Task instructions =
Only the lines below between the ones containing "rw [← hv] at hu" and "rw [← hw] at hu", inclusive, are to be reproduced, each exactly as it stands.

Data records =
=== Begin Enclosure ===

/-! The train that J0 starts (R342). -/

theorem joinReserve_eq (src : JAddr) (n : Nat) (s : State) :
    ∃ g q, joinReserve src n s = { s with jnb := { s.jnb with grants := g, grantQ := q } } := by
  unfold joinReserve
  split
  · exact ⟨_, _, rfl⟩
  · dsimp only
    split
    · exact ⟨_, s.jnb.grantQ, rfl⟩
    · split
      · exact ⟨_, _, rfl⟩
      · exact ⟨s.jnb.grants, _, rfl⟩

theorem joinGrant_eq (a b : Nat) (refused : Bool) (s : State) :
    ∃ e f c, joinGrant a b refused s = { s with jnb := { s.jnb with reserve := none, evt := e, first := f, count := c } } := by
  cases refused with
  | true => exact ⟨_, s.jnb.first, s.jnb.count, rfl⟩
  | false => exact ⟨s.jnb.evt, _, _, rfl⟩

/-- J0's own reservation changes grants and what goes out, nothing else. -/
theorem ownReserve_eq (s : State) : ∃ o g q r e f c, ownReserve s =
    { s with jnb := { s.jnb with outQ := o, grants := g, grantQ := q, reserve := r, evt := e, first := f, count := c } } := by
  have hfold : ∀ (l : List (JAddr × W × W)) (v : State), ∃ r e f c,
      l.foldl (fun s g => joinGrant (g.2.1.bits 25 16) (g.2.1.bits 9 0) (g.2.2.bit 0) s) v =
        { v with jnb := { v.jnb with reserve := r, evt := e, first := f, count := c } } := fun l => by
    induction l with
    | nil => exact fun v => ⟨_, _, _, _, rfl⟩
    | cons x l ih =>
      intro v
      obtain ⟨e, f, c, h⟩ := joinGrant_eq (x.2.1.bits 25 16) (x.2.1.bits 9 0) (x.2.2.bit 0) v
      obtain ⟨r', e', f', c', h'⟩ := ih { v with jnb := { v.jnb with reserve := none, evt := e, first := f, count := c } }
      exact ⟨r', e', f', c', by rw [List.foldl_cons, h, h']⟩
  unfold ownReserve
  split
  · exact ⟨_, _, _, _, _, _, _, rfl⟩
  next m _ =>
    dsimp only
    obtain ⟨g, q, h⟩ := joinReserve_eq 0 ((lat m.2.2 0 0).bits 9 0)
      { s with jnb := { s.jnb with outQ := s.jnb.outQ.filter (·.1 != 0x03) } }
    rw [h]
    obtain ⟨r, e, f, c, h'⟩ := hfold (q.filter (·.1 == 0)) { s with jnb := { s.jnb with
      outQ := s.jnb.outQ.filter (·.1 != 0x03), grants := g, grantQ := q.filter (·.1 != 0) } }
    exact ⟨_, _, _, _, _, _, _, h'⟩

theorem cellZero_eq (s : State) : ∃ c q n, cellZero s = (c, { s with jnb := { s.jnb with seq := n, grantQ := q } }) := by
  unfold cellZero
  dsimp only
  split
  · exact ⟨_, _, _, rfl⟩
  · exact ⟨_, s.jnb.grantQ, _, rfl⟩

/-- J0 before it builds a train: a first train enumerates with G of one device. -/
def startFrom (s : State) : State :=
  ownReserve (slotLatch (if s.jnb.st != 3
    then { s with jnb := { s.jnb with st := 2, addr := some 0, g := groupsOf 1, c := cellsOf (groupsOf 1), ndev := 0 } } else s))

/-- The train that J0 builds on the state `v` before it writes its own slot and cells. -/
def builtTrain (s v : State) (c0 : Sys2Proof.Cell) : Train :=
  ⟨v.clk.tc - BitVec.ofNat 48 (v.tcMod 200), v.jnb.ring, s.jnb.st != 3, !s.jnb.jb.usable, v.jnb.g, v.jnb.ndev, 0, mySerial v, true,
    c0 :: ((List.range v.jnb.c).drop 1).map fun i => lat ((v.jnb.back.elim [] (·.cells)).map carryCell) i Cell.empty, [],
    (List.range (8 * v.jnb.g)).map fun i => lat ((v.jnb.back.elim [] (·.slots)).map carrySlot) i ⟨false, false, 0, 0, 0⟩, []⟩

/-- A train on its way. -/
def sentOn (x : Train × State) : State :=
  { x.2 with jnb := { x.2.jnb with sent := some x.1, back := none, passed := true, ended := false } }

/-- A train is due (R342). -/
def startDue (s : State) : Bool :=
  joinRuns s && isMaster s && (s.jnb.ja.usable || s.jnb.jb.usable) && s.tcMod 200 = 0 && !s.jnb.passed

theorem trainStart_eq (h : startDue s = true) : trainStart s = followRef (syncSeen (if s.jnb.jb.usable then .jb else .ja)
    (sentOn (trainWrite (builtTrain s (cellZero (startFrom s)).2 (cellZero (startFrom s)).1) (cellZero (startFrom s)).2))) := by
  unfold trainStart
  exact if_pos h

theorem trainStart_idle (h : startDue s = false) : trainStart s = s := by
  unfold trainStart
  exact if_neg (by rw [Bool.not_eq_true]; exact h)

/-- The state on which J0 builds. -/
theorem startFrom_eq (s : State) : ∃ j, startFrom s = { s with jnb := j } ∧
    (s.jnb.st ≠ 3 → j.addr = some 0 ∧ j.st = 2 ∧ j.ndev = 0) := by
  unfold startFrom
  by_cases h : s.jnb.st = 3
  · rw [if_neg (by simp [h])]
    obtain ⟨o, g, q, r, e, f, c, hx⟩ := ownReserve_eq (slotLatch s)
    exact ⟨_, hx, fun h' => absurd h h'⟩
  · rw [if_pos (by rw [bne_iff_ne]; exact h)]
    obtain ⟨o, g, q, r, e, f, c, hx⟩ := ownReserve_eq (slotLatch
      { s with jnb := { s.jnb with st := 2, addr := some 0, g := groupsOf 1, c := cellsOf (groupsOf 1), ndev := 0 } })
    exact ⟨_, hx, fun _ => ⟨rfl, rfl, rfl⟩⟩

theorem syncSeen_eq (p : JPort) (s : State) : ∃ a b, syncSeen p s = { s with jnb := { s.jnb with ja := a, jb := b } } :=
  modPort_eq p _ s

theorem train_start (s : State) (hr : joinRuns s = true) :
    (isMaster s = true → s.jnb.ja.usable = true ∨ s.jnb.jb.usable = true → s.clk.tc.toNat % 200 = 0 → s.jnb.passed = false →
      ∃ u t, Does .trainStart s u ∧ u.jnb.sent = some t ∧
      t.cycleTc = s.clk.tc ∧ t.syncOk = true ∧ t.slots.length = 8 * t.g ∧ t.enumF = (s.jnb.st != 3) ∧
      u.jnb.passed = true ∧ u.jnb.ended = false ∧ u.jnb.back = none ∧ u.chan = s.chan ∧ (s.jnb.st ≠ 3 → u.jnb.addr = some 0 ∧ u.jnb.st = 2 ∧ u.jnb.ndev = 0)) ∧
    (isMaster s = false ∨ (s.jnb.ja.usable = false ∧ s.jnb.jb.usable = false) ∨ s.clk.tc.toNat % 200 ≠ 0 ∨ s.jnb.passed = true →
      Does .trainStart s s) := by
  have hu : Does .trainStart s _ := rfl
  refine ⟨fun hm hp hc hn => ?_, fun h => ?_⟩
  · have hd : startDue s = true := by
      have : s.tcMod 200 = 0 := hc
      rcases hp with hp | hp <;> simp [startDue, hr, hm, hp, this, hn]
    rw [trainStart_eq hd] at hu
    obtain ⟨j, e1, hj⟩ := startFrom_eq s
    rw [e1] at hu
    obtain ⟨c0, q, n, e2⟩ := cellZero_eq { s with jnb := j }
    rw [e2] at hu
    dsimp only at hu
    obtain ⟨v, hv⟩ : ∃ v, v = ({ s with jnb := { j with seq := n, grantQ := q } } : State) := ⟨_, rfl⟩
    rw [← hv] at hu
    obtain ⟨sl, cs, b, q', n', e3, hl, -⟩ := trainWrite_eq (builtTrain s v c0) v
    rw [e3] at hu
    obtain ⟨w, hw⟩ : ∃ w, w = sentOn ({ builtTrain s v c0 with slots := sl, cells := cs, badCells := b },
      { v with jnb := { v.jnb with outQ := q', seq := n' } }) := ⟨_, rfl⟩
    rw [← hw] at hu
    obtain ⟨a, b', e4⟩ := syncSeen_eq (if s.jnb.jb.usable then .jb else .ja) w
    rw [e4] at hu
    refine ⟨_, { builtTrain s v c0 with slots := sl, cells := cs, badCells := b }, hu, ?_⟩
    rw [jnb_followRef, (joinOnly_followRef _).chan]
    have hz : v.tcMod 200 = 0 := by rw [hv]; exact hc
    refine ⟨by rw [hw]; rfl, ?_, rfl, ?_, rfl, by rw [hw]; rfl, by rw [hw]; rfl, by rw [hw]; rfl, by rw [hw, hv]; rfl, fun h3 => ?_⟩
    · change v.clk.tc - BitVec.ofNat 48 (v.tcMod 200) = s.clk.tc
      rw [hz, hv]
      exact BitVec.sub_zero _
    · refine hl.trans ?_
      simp [builtTrain]
    · obtain ⟨k1, k2, k3⟩ := hj h3
      rw [hw, hv]
      exact ⟨k1, k2, k3⟩
  · have hd : startDue s = false := by
      simp only [startDue, State.tcMod]
      rcases h with h | ⟨h1, h2⟩ | h | h
      · simp [h]
      · simp [h1, h2]
      · simp [h]
      · simp [h]
    rw [trainStart_idle hd] at hu
    exact hu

=== End Enclosure ===

Exercise response =
    rw [← hv] at hu
    obtain ⟨sl, cs, b, q', n', e3, hl, -⟩ := trainWrite_eq (builtTrain s v c0) v
    rw [e3] at hu
    obtain ⟨w, hw⟩ : ∃ w, w = sentOn ({ builtTrain s v c0 with slots := sl, cells := cs, badCells := b },
      { v with jnb := { v.jnb with outQ := q', seq := n' } }) := ⟨_, rfl⟩
    rw [← hw] at hu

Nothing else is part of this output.